The sanded internal fillet and future fillet locations.

The three centering ring locations, and the areas along the fin slots, all roughed up.

I used a band of tape and many rubber bands to hold the aft portion of the body tube against the aft centering ring.

Verifying that the JB Weld hasn't leaked past the centering ring.

Looking into the forward end of the body tube. You can see that the JB Weld did a good job of filling in the space on top of the centering ring. Hopefully, enough bonded to the body tube as well.

Electronics Sled

I thought I had finished the electronics sled, but I decided it couldn't hurt to add some reinforcement, especially for potentially ridiculous G loads. The J1520 for the first flight will actually pull over 20Gs, which is kind of a lot for a rocket of this size, but I'm confident it can take it and much more.

Since the two rotary switches are armed through small holes in the airframe tube , it was very awkward trying to line the screwdriver up with them. I made some simple (not so elegant) cones from index cards to guide the screwdriver to the switch. It works really well.

Showing one switch with the cone, one without.

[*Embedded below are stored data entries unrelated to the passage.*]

/-- Sectors whose transfer failed a fifth time: lost (R277). -/
def crcLost (crc : List Nat) : BitVec 4 :=
  BitVec.ofNat 4 (((List.range 4).map (fun k => if 5 ≤ crc.getD k 0 then 2 ^ k else 0)).foldl (· + ·) 0)

/-- Counts the retries of a sector's transfer that failed `n` times: up to four (R277). -/
def State.countCrc (s : State) (p : Place) (n : Nat) : State :=
  if n = 0 then s
  else
    let k := s.chanOf p
    let c := s.chan p.die k
    (s.setChan p.die k { c with crcr := satAdd 65535 c.crcr (min 4 n) }).count (pairErr p.die 8) (min 4 n)

/-- Counts the retries of a line's transfer from memory, and each sector lost as an uncorrectable one (R277). -/
def State.linkRead (s : State) (line : Nat) (crc : List Nat) : State :=
  let p := s.place (line * 128)
  (List.range 4).foldl (fun (t : State) k =>
    let t1 := t.countCrc p (crc.getD k 0)
    if 5 ≤ crc.getD k 0 then (t1.countUe p).countReal 0 1 else t1) s

/-- Counts the retries of a line's transfer to memory (R277). -/
def State.linkWrite (s : State) (line : Nat) (crc : List Nat) : State :=
  let p := s.place (line * 128)
  (List.range 4).foldl (fun (t : State) k => t.countCrc p (crc.getD k 0)) s

/-- Writes a line to memory; nothing is kept on a lost die (R302). -/
def State.putMem (s : State) (line : Nat) (l : Line) : State :=
  if s.plat.lostF.contains (s.homeDie (line * 128)) then s else { s with dram := s.dram.putLine (line * 128) l }

/-- A line as its home slice holds it: eviction buffer, L2, else memory. -/
def State.sliceData (s : State) (line : Nat) : Line :=
  let v := s.lineSlice line
  match v.evServes line with
  | some (_, e) => e.line
  | none =>
    match (v.way line).bind (fun w => alFind v.lines (setOf line * 16 + w)) with
    | some l => l.line
    | none => s.memLine line

/-- A line as its home holds it. -/
def State.homeData (s : State) (line : Nat) : Line :=
  if hostLine line then ((alFind s.host line).map (·.line)).getD Line.zero else s.sliceData line

/-- Writes a line that an agent gave back into its home slice (R208, R211, Table 8.3); none when no eviction-buffer entry is to be
had. -/
def State.sliceVictim (s : State) (line : Nat) (l : Line) : Option State :=
  let v := s.lineSlice line
  let set := setOf line
  match v.evServes line with
  | some (i, e) =>
    if e.issued then
      (v.choose set).bind (fun w => (v.evict set w true).map (fun v1 => s.setLineSlice line (v1.install w line l true)))
    else some (s.setLineSlice line { v with evb := updNth v.evb i (fun e => { e with line := l }) })
  | none =>
    match v.way line with
    | some w => some (s.setLineSlice line (v.install w line l true))
    | none => (v.choose set).bind (fun w => (v.evict set w true).map (fun v1 => s.setLineSlice line (v1.install w line l true)))

/-- Halves of a line that differ from another line. -/
def halfDiffers (a b : Line) (h : Nat) : Bool :=
  decide (fld a.data.toNat (512 * h) 512 ≠ fld b.data.toNat (512 * h) 512) || decide (fld a.pmask.toNat (2 * h) 2 ≠ fld b.pmask.toNat (2 * h) 2)

/-- Writes agent data into a host line: a half that it changes becomes M (R239, R241). -/
def HostLine.put (h : HostLine) (l : Line) : HostLine :=
  { h with line := l, h0 := (if halfDiffers h.line l 0 then .m else h.h0), h1 := (if halfDiffers h.line l 1 then .m else h.h1) }

/-- Writes a line that an agent gave back at its home. -/
def State.homeVictim (s : State) (line : Nat) (l : Line) : Option State :=
  if hostLine line then some { s with host := alUpd s.host line (fun h => h.put l) } else s.sliceVictim line l

/-- Busy lines of a line's home. -/
def State.busyOf (s : State) (line : Nat) : List Busy := if hostLine line then s.hostBusy else (s.lineSlice line).busy

/-- Sets the busy lines of a line's home. -/
def State.setBusyOf (s : State) (line : Nat) (b : List Busy) : State :=
  if hostLine line then { s with hostBusy := b } else s.setLineSlice line { s.lineSlice line with busy := b }

/-- Requests waiting at a line's home, in arrival order. -/
def State.waitOf (s : State) (line : Nat) : List Waiting := if hostLine line then s.hostQ else (s.lineSlice line).waitq

/-- Sets the requests waiting at a line's home. -/
def State.setWaitOf (s : State) (line : Nat) (q : List Waiting) : State :=
  if hostLine line then { s with hostQ := q } else s.setLineSlice line { s.lineSlice line with waitq := q }

/-- The busy record of a line. -/
def State.busyRec (s : State) (line : Nat) : Option Busy := (s.busyOf line).find? (fun b => b.addr == line)

/-- Replaces the busy record of a line, or removes it. -/
def State.setBusyRec (s : State) (line : Nat) (b : Option Busy) : State :=
  let rest := (s.busyOf line).filter (fun x => x.addr != line)
  s.setBusyOf line (match b with | some v => rest ++ [v] | none => rest)

/-- Way of the line's directory set that holds its entry. -/
def Slice.dirWay (v : Slice) (line : Nat) : Option Nat :=
  (List.range 16).find? (fun w => match alFind v.dir (setOf line * 16 + w) with | some e => e.addr == line | none => false)

/-- Directory state of a line: owner and presence; none is Uncached (Table 9.4). -/
def State.dirOf (s : State) (line : Nat) : Option (Option Nat × List Nat) :=
  if hostLine line then
    (alFind s.host line).bind (fun h => if h.pres.isEmpty then none else some (h.owner, h.pres))
  else
    let v := s.lineSlice line
    (v.dirWay line).bind (fun w => (alFind v.dir (setOf line * 16 + w)).map (fun e => (e.owner, e.pres)))
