-- ==== Sys2Proof/Machine/CrewIssue.lean ====
section
/-! DEFINITION. Issue of crew instructions: when a crew may issue, fetch through the instruction buffer, breakpoints, participating lanes, replay, the checks of R77
and R66, and what each instruction does once its lanes have finished (R73, R75–R77, R83, R91, R93, R417, R454). -/

namespace Sys2Proof.Machine

/-- An instruction as it issues: crew, word, its address, active and participating lanes, whether the path has already moved past it
(a replay of accesses that failed late), and the crew as it stood. -/
structure Issue where
  c      : CrewId
  w      : W64
  pc     : Nat
  active : LaneMask
  part   : LaneMask
  late   : Bool
  v      : Crew
  deriving DecidableEq, Repr

/-- A crew whose executing path may issue, with its launch: its die and tile run, it is not parked, its path does not wait, no fence
is open, no failed access awaits its trap (R73, R91, R180, R417). The replay of an instruction that the path has left does not wait for the
path (R93). Which of an issue slot's ready crews issues depends on clocks that the model does not count (R73; log entry 57). -/
def State.issuable (s : State) (c : CrewId) : Option (Crew × Launch) :=
  match s.crew c, s.launchOf c with
  | some v, some l =>
    let t := s.tile c.die c.tile
    let ready := match v.paths[v.cur]? with
      | some p => p.wait == .none || (match v.replay with | some (_, _, at_) => at_.isSome | none => false)
      | none => false
    if s.serves && decide (s.power.pstate = 0) && s.dieLive c.die && (!t.halted || t.stepping == some c.slot) && v.parked.isNone
        && ready && v.fence.isNone && v.groups.all (fun g => g.fault == 0)
    then some (v, l) else none
  | _, _ => none

/-- One STEP has been used (R417). -/
def State.stepped (s : State) (c : CrewId) : State :=
  let t := s.tile c.die c.tile
  if t.stepping = some c.slot then s.setTile c.die c.tile { t with stepping := none } else s

/-- How a fetch goes: the word is at hand, the fetch fails (R83), or it waits, for its translation or for another word than this. -/
inductive FetchOut where
  | ok (s : State)
  | fail (s : State)
  | wait (s : State)

/-- Puts the words of a fetched line into a tile's instruction buffer, those of poisoned sectors left out, the oldest of 4,096 making room; a word
that the buffer holds stays as it is (R75). -/
def Tile.buffer (t : Tile) (va : Nat) (l : Line) : Tile :=
  let new := ((List.range 16).filter (fun k => !(l.marked (8 * k) 8))).map (fun k => (va + 8 * k, BitVec.ofNat 64 (l.get (8 * k) 8)))
  { t with ibuf := lastN 4096 (t.ibuf ++ new.filter (fun e => !(t.ibuf.any (fun x => x.1 == e.1)))) }

/-- The access of a crew's fetch of the line that holds an address, for a launch (R75, R80). -/
def fetchReq (c : CrewId) (space pc lid : Nat) : Req :=
  { unitReq (.fetch c 0) .fetch space (pc / 128 * 128) 128 with cmp := BitVec.ofNat 64 lid }

/-- A fetched line reaches its tile: the buffer is filled while the launch is still the tile's, and the access ends (R75). -/
def State.fetched (s : State) (c : CrewId) (r : Req) (l : Line) : State :=
  let t := s.tile c.die c.tile
  (if t.launch = some r.cmp.toNat then s.setTile c.die c.tile (t.buffer r.va l) else s).dropReq r.id

/-- Fetch of a word at an address: from the instruction buffer, which stores do not change, else from memory through translation
(R75, R80, R83): its line is fetched through L2, and fails for a poisoned word, an address that names nothing or a failed translation. A word
that the buffer holds is the one that issues. -/
def State.fetch (s : State) (c : CrewId) (space pc lid : Nat) (w : W64) : FetchOut :=
  let t := s.tile c.die c.tile
  if pc % 8 ≠ 0 ∨ 2 ^ 52 ≤ pc then .fail s
  else
    match t.ibuf.find? (fun e => e.1 == pc) with
    | some e => if e.2 = w then .ok s else .wait s
    | none =>
      match s.unitAll [fetchReq c space pc lid] with
      | .wait u => .wait u
      | .done l u =>
        match l with
        | (r, .line d) :: _ =>
          if d.marked (pc % 128) 8 then .fail (u.fetched c r d)
          else if BitVec.ofNat 64 (d.get (pc % 128) 8) = w then .ok (u.fetched c r d)
          else .wait (u.fetched c r d)
        | _ => .fail (u.unitEnd [fetchReq c space pc lid])

/-- The breakpoint of a die at an address (R417). -/
def State.breakAt (s : State) (die pc : Nat) : Option Nat :=
  (List.range 8).find? (fun i => alFind s.dbgUnit.bk (die * 8 + i) == some pc)

/-- A trap of instruction grain: no lane performs anything (R91). -/
def State.trap (s : State) (i : Issue) (fault : LaneMask) (cause : Nat) (detail : W64) : State :=
  (s.setCrew i.c i.v).parkCrew i.c
    { cause := cause, instr := i.w, pc := i.pc, active := i.active, fault := fault, first := lowest fault, detail := detail,
      late := i.late, time := 0, recorded := false }

/-- The instruction is done: its path moves on, unless it had already. -/
def State.done (s : State) (i : Issue) (v : Crew) : State :=
  if i.late then s.setCrew i.c v else s.setCrew i.c (v.advance false)

/-- The checks of an instruction with a participating lane, then its effect (R66, R72, R77). -/
def State.checked (s : State) (i : Issue) (l : Launch) (f : State → Issue → State) : State :=
  if !(listed (opKey i.w)) || illegalOp i.w || (wfld i.w 0 3 == 2 && l.acc == 0) || (wfld i.w 0 3 == 3 && l.ee == 0) then s.trap i i.part 1 0
  else
    match regTrap l.nreg (namesOf i.w) with
    | some (k, d) => s.trap i i.part k d
    | none => if (namesOf i.w).any (fun e => s.pendingReg i.c e.1 e.2.1 e.2.2) then s else f (s.stepped i.c) i

/-- A crew instruction of a key issues once it is ready, or the word at hand is no listed instruction and traps (R73, R77). While the crew may not
issue, a fence of it whose conditions hold is completed (R180). -/
def State.issueIf (s : State) (c : CrewId) (w : W64) (key : Nat) (ready : State → Crew → Bool) (f : State → Issue → State) : State :=
  if listed (opKey w) && opKey w != key then s
  else
    match s.issuable c with
    | none => s.tryFence c
    | some (v, l) =>
      if listed (opKey w) && !(ready s v) then s
      else
        match v.subLeft, v.replay with
        | some (w0, lanes, _), _ =>
          if w = w0 then f s { c := c, w := w, pc := v.pc, active := v.active, part := lanes, late := false, v := v } else s
        | none, some (lanes, instr, at_) =>
          if w = instr then
            s.checked { c := c, w := w, pc := at_.getD v.pc, active := v.active,
                        part := (if at_.isSome then lanes else lanes &&& v.part w), late := at_.isSome,
                        v := { v with replay := none } } l f
          else s
        | none, none =>
          match s.fetch c l.space v.pc l.id w with
          | .wait s1 => s1
          | .fail s1 => s1.trap { c := c, w := 0, pc := v.pc, active := v.active, part := v.active, late := false, v := v } v.active 9
              (BitVec.ofNat 64 v.pc)
          | .ok s1 =>
            let i : Issue := { c := c, w := w, pc := v.pc, active := v.active, part := v.part w, late := false, v := v }
            if i.part = 0 then (s1.stepped c).done i v
            else
              match s1.breakAt c.die v.pc with
              | some k => (s1.stepped c).trap i i.part 0x0E (BitVec.ofNat 64 (k + 1))
              | none => s1.checked i l f

/-- An instruction that is ready as soon as its registers are (R73). -/
def State.issue (s : State) (c : CrewId) (w : W64) (key : Nat) (f : State → Issue → State) : State :=
  s.issueIf c w key (fun _ _ => true) f

/-- Lanes for which an instruction is performed: once for the lowest participating lane when uniform (R454). -/
def Issue.lanes (i : Issue) : List Nat := if uniOf i.w then [lowest i.part] else lanesOf i.part

/-- A register group of a lane as the instruction's U bit says. -/
def Issue.read (i : Issue) (lane r n : Nat) : Nat := i.v.getN (uniOf i.w) lane r n

/-- Source B of format A: an immediate, a u register (BU), or a register of the lane (Table 3.7). -/
def Issue.srcB (i : Issue) (lane : Nat) : Nat :=
  let n := regsOf (typeOf i.w)
  if wfld i.w 56 1 = 1 then immA i.w
  else i.v.getN (uniOf i.w || wfld i.w 55 1 == 1) lane (wfld i.w 32 8) n

/-- Source B of format S: an 8-bit immediate or a register group (Table 3.13). The immediate is zero-extended to the operand's width, which R87
does not say (DESIGN CHOICE, log entry 64). -/
def Issue.immB (i : Issue) (lane n : Nat) : Nat :=
  if wfld i.w 57 1 = 1 then wfld i.w 32 8 else i.read lane (wfld i.w 32 8) n

/-- Writes a register group for each lane performed. -/
def Issue.each (i : Issue) (d n : Nat) (f : Nat → Nat) : Crew :=
  i.lanes.foldl (fun (v : Crew) l => v.setN (uniOf i.w) l d n (f l)) i.v

/-- A format A instruction whose result is a function of its type and sources A, B and C (R78). -/
def State.formatA (s : State) (c : CrewId) (w : W64) (op : Nat) (f : Nat → Nat → Nat → Nat → Nat) : Host.Outcome State Fault Refusal :=
  .next (s.issue c w op (fun s i =>
    let ty := typeOf w
    let n := regsOf ty
    s.done i (i.each (wfld w 16 8) n (fun l => f ty (i.read l (wfld w 24 8) n) (i.srcB l) (i.read l (wfld w 40 8) n)))))

/-- Writes a predicate for each lane performed; a uniform instruction's one result goes to every active lane (R454). -/
def Issue.eachP (i : Issue) (d : Nat) (f : Nat → Bool) : Crew :=
  if uniOf i.w then (lanesOf i.active).foldl (fun (v : Crew) l => v.setP l d (f (lowest i.part))) i.v
  else (lanesOf i.part).foldl (fun (v : Crew) l => v.setP l d (f l)) i.v

/-- A format A comparison, of a condition code and the sources (R78). -/
def State.formatP (s : State) (c : CrewId) (w : W64) (op : Nat) (f : Nat → Nat → Nat → Nat → Bool) : Host.Outcome State Fault Refusal :=
  .next (s.issue c w op (fun s i =>
    let n := regsOf (typeOf w)
    s.done i (i.eachP (wfld w 16 3) (fun l => f (codeC w) (32 * n) (i.read l (wfld w 24 8) n) (i.srcB l)))))

end Sys2Proof.Machine
end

Both cones glued in place.

The custom (end ground down some) screwdriver for arming the altimeters.

I added a foam block and epoxied the power wires to it. This will ensure that the wires can't pull out from the altimeters during acceleration.

Two foam blocks on the back of the board. These run from the switches, through the board, to the switch terminals on the altimeters. Again, these blocks are to reduce stress on the wires and switches during acceleration. The orange block is the 9 volt batteries taped in. Since this picture was taken I have also added a zip tie around the forward end of the batteries for extra security.

Internal Fillets

To create the internal fin/ body tube joints, I masked the area of interest on the outside of the rocket, then drilled holes at about the middle of the fin length through the tube. I made small funnels out of card stock and poured about 1 ounce of West Systems epoxy into each hole. I did either side of one fin at a time. Once all the epoxy was in place, I taped over the holes and set the rocket so the epoxy would run and settle into the intended joint areas.

External Fillets

To create the external fin fillets, I masked off the area and poured 1/2 ounce of West Systems epoxy into each joint. I leveled the rocket to allow 2 fillets at a time to form into the correct spots. This technique gives very nice fillets except for the ends, where the epoxy forms flat "walls" against the tape that will have to be ground away with a Dremel tool.

Aft end of a fillet taped off.

Forward end of a fillet taped off.

Both fillets ready for epoxy.

Epoxy is poured into each fillet.

Body Tube Slots

I used JB Quick Weld to fill in the slots at the end of the airframe tube. I'm not sure if they are strong enough, but they are purely cosmetic anyway.

I notched each slot in several spots with a file to provide more surface area for the JB Weld to bond to. You can see the saw tooth shape of these notches.

Motor Retainer

I mounted the 75mm Slimline motor retainer. I used regular cure JB Weld for this step.